AU Optronics has announced unaudited results for fourth quarter of 2008 and the fiscal 2008. For the fourth quarter ended December 31, 2008, AUO posted consolidated revenue of TWD59,750 million ($1.8 billion), net loss of TWD26,595 million ($812 million), attributable to equity holders of the parent company TWD26, 565 million ($811 million), and basic LPS TWD3.12 per common share ($0.95 per ADR unit).
Fourth Quarter Result Highlights:
AUO reported the following unaudited consolidated results for the fourth quarter:
Revenue decreased by 42.6% Q-o-Q to TWD59.8 billion.
Net loss of TWD26.6 billion.
Basic LPS of TWD3.12 per common share.
Gross loss of 35%.
Operating loss of 44.3%.
Full Year Result Highlights:
AUO reported the following consolidated results for the full year:
Gross margin of 13.1%
Operating margin of 7.2%
“Due to continued repercussion caused by the global financial crisis and sluggish market demands, the shipments of large-sized panels in 4Q2008 resulted in 27% Q-o-Q decrease, with average selling price down by 28%. Meanwhile, the shipments of small- and medium-sized panels were also down by 23% comparing with previous quarter. Nevertheless, these numbers are in line with the Company’s revised 4Q2008 guidance,” said Max Cheng, vice president and chief financial officer of AUO, “Following the Company’s longstanding operation practice of not storing inventories, the Company has adopted the newly enacted Statement of Financial Accounting Standards (SFAS) No. 10, also known as accounting standard No. 10, since 4Q2008. Impacted by gross loss and low loading rate, the net loss in 4Q was higher than it was anticipated. But the net value of inventories has reduced to TWD23.6 billion, a substantial 40.8% Q-o-Q drop. The Inventory Turnover Days had also reduced to 36 days in 4Q from 40 days in 3Q, which had further strengthened the Company’s effective management over its inventory.”

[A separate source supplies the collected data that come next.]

-- ==== Sys2Proof/Machine/Serve.lean ====
section
/-!
DEFINITION. What an accepted request does: the checks of Table 5-4 in order (R159), and each service of Table 6-8 over
the dictionary, the commit engine, block transfers, the anchor, Locate, bridge control and sessions.
-/

namespace Sys2Proof.Machine

open Sys2Proof

/-! ## Checks -/

/-- The first failure of a list of checks. -/
def firstAbort (l : List (Option Abort)) : Option Abort := l.findSome? (fun a => a)

/-- A request through its checks: `upTo6` are those up to step 6 of Table 5-4, `later` those from step 7 on. -/
def State.gated (s : State) (c : Caller) (req : Bytes) (upTo6 later : List (Option Abort)) (f : State → State) : State :=
  match firstAbort upTo6 with
  | some a => s.abort c req a
  | none =>
    let s := s.activity
    match firstAbort later with
    | some a => s.abort c req a
    | none => f s

/-- R723: a transition in progress refuses a Commit and a plain Write. -/
def State.transCheck (s : State) : Option Abort :=
  match s.transition with
  | some t => some (conflict 1 t.target.code)
  | none => none

/-- Step 4 for a request that is no dictionary access: INVALID admits open reads only (Table 4-11). -/
def State.invalidCheck (s : State) : Option Abort := if s.lifecycle = 4 then some (s.denied 0 2) else none

/-- Step 5 for a service that needs a role in PROVISIONED and SEALED (Table 6-8). -/
def State.needRole (s : State) (role : Option Nat) (need : Nat) : Option Abort :=
  if s.lifecycle = 1 ∨ s.lifecycle = 2 then
    match role with
    | none => some (s.denied need 0)
    | some r => if r < need then some (s.denied need 1) else none
  else none

/-- Steps 1 and 2 of Table 5-4 (R3, R4). -/
def addressCheck (index sub : Nat) : Option Abort :=
  if !indexDefined index then some (1, 0)
  else if sub ≠ 0 ∧ (findObj index sub).isNone then some (2, highestSub index)
  else none

/-- The lengths that a service message can have without its trailer (Table 6-9, Table 4-6, Tables 6-13 and 6-15). -/
def sizeOk (svc : Nat) (b : Bytes) : Bool :=
  let n := b.length
  let kind := fieldAt b 0 1
  match svc with
  | 0 => n == 4
  | 1 | 2 => decide (5 ≤ n ∧ n ≤ 516)
  | 3 | 4 => n == 0
  | 5 => n == 12
  | 6 => decide (13 ≤ n ∧ n ≤ 908)
  | 9 => n == 16
  | 10 => n == 16
  | 11 =>
    if kind = 2 then decide (6 ≤ n ∧ n = 6 + fieldAt b 4 2 / 4) else if kind = 3 then n == 4 else n == 2
  | 12 => if kind = 1 then n == 28 else if kind = 3 then n == 24 else decide (1 ≤ n)
  | _ => true

/-- What is wrong with a request before the Cork sees it: its size (R251), its index or its sub-index. -/
def earlyAbort (svc : Nat) (b : Bytes) : Option Abort :=
  let index := fieldAt b 0 2
  if !sizeOk svc b then some (0x0D, 4)
  else if svc ≤ 2 ∨ svc = 6 then addressCheck index (fieldAt b 2 1)
  else if svc = 5 then addressCheck index (if (fieldAt b 3 1).testBit 0 then 0 else fieldAt b 2 1)
  else none

/-! ## Read (Table 6-9) -/

/-- A read of a log outside BlockRead (R616) and of a challenge while the generator has failed (Table 4-14). -/
def State.readFault (s : State) (k : Nat) : Option Abort :=
  if k = Obj.caskLog ∨ k = Obj.vintageLog then some (0x0D, 4)
  else if k = Obj.debugChallenge ∧ s.sec.entropyFailed then some (conflict 2 3)
  else none

/-- The Read service. -/
def State.serveRead (s : State) (c : Caller) (b : Bytes) : State :=
  let index := fieldAt b 0 2
  let sub := fieldAt b 2 1
  let k := objKey index sub
  s.gated c b [s.lifecycleCheck c.dest.via false index sub 0 0, s.roleCheck c.role false index sub 0, s.powerCheck]
    [s.readyCheck false index, s.readFault k]
    (fun s =>
      let s := s.readEffect k
      s.answer c ([0#8, 0#8] ++ leBytes 2 index ++ [byteOf sub, byteOf (typeCodeOf index sub)] ++ s.viewBytes c index sub))

/-! ## Write, StagedWrite, Commit, Discard (R162 to R172) -/

/-- Step 12 of Table 5-4 over the entries of a commit. -/
def State.heldCheck (s : State) (c : Caller) (es : List (Nat × Nat)) : Option Abort :=
  es.findSome? (fun e => (s.holderOf (s.stageId c) e.1).map (fun w => (8, stageCode w)))

/-- A commit started, or made to wait behind the one in application (R171): at most one waits. -/
def State.commitOrWait (s : State) (c : Caller) (form : ReplyForm) (fromStage : Option StageId) (es : List (Nat × Nat))
    (req : Bytes) : State :=
  if s.eng.commit.isNone then s.tryCommit c form fromStage es req
  else if s.eng.waiting.isSome then s.abort c req (9, 0xFB)
  else
    let h : Held := { caller := { c with deferred := true }, claimed := none, body := req, lacks := 0, at_ := s.now,
                      answered := true }
    ({ s with eng.waiting := some h }).abort c req (0x0A, 0)

/-- What Config.RestoreDefaults commits (R199): every Persistent RW object to its default, the excepted ranges apart. -/
def State.restoreEntries (s : State) : List (Nat × Nat) :=
  (s.dict.filter (fun p =>
    let hi := p.1 / 65536
    isPersistentRw p.1 && hi != 0x1A && !(decide (0x50 ≤ hi ∧ hi ≤ 0x52)) && hi != 0x80)).map
    (fun p => (p.1, objDefault p.1))

/-- A write past step 10, by the class of its object (R152, R162, R163, R199). -/
def State.writeObject (s : State) (c : Caller) (req : Bytes) (d : ObjDef) (k v : Nat) (value : Bytes) : State :=
  if k = Obj.powerStateRequest then s.powerRequest c req v
  else
    let s := if k = Obj.sealClear then s.sampleSeal else s
    match firstAbort [s.precondition k v, s.heldCheck c [(k, v)]] with
    | some a => s.abort c req a
    | none =>
      if k = Obj.configRestoreDefaults then
        let es := s.restoreEntries
        match s.heldCheck c es with
        | some a => s.abort c req a
        | none => s.commitOrWait c (.write (k / 256) (k % 256)) none es req
      else
        match d.acc with
        | .rw1c => (s.done c (k / 256) (k % 256)).stickyClear c.role c.dest.peer k v
        | .wo => s.actWo c req k v value
        | .rw => s.commitOrWait c (.write (k / 256) (k % 256)) none [(k, storedValue d v)] req
        | .ro => s.abort c req (5, 0)

/-- Steps 8 to 10 for index.sub; sub-index 0 is read-only (R147). -/
def State.writeValueCheck (s : State) (index sub type len v : Nat) : Option Abort :=
  match findObj index sub with
  | none => some (5, 0)
  | some d => s.valueCheck d (objKey index sub) type len v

“The Company was able to manage its Net Debt to Equity Ratio in a reasonable scale, despite the increase from 19.0% in 3Q to 26.5% in 4Q. In terms of overall result in 2008, the Company was able to post 13.1% consolidated Gross Margin, as well as 7.2% Operating Margin amid the global economic downturn that has impeded all sectors around the world,” added Cheng, “In 2009, AUO is to carefully manage its Capital Expenditure and continue to maintain a cautious position in terms of its capacity input in accordance with market demands. Furthermore, the Company is to continue strengthening its Research and Development efforts, as well as seeking innovative methods to improve its manufacturing processes, in a bid to enhance its long term competitiveness and to ensure its best readiness in coping with future business opportunities when the cycle turns positively.”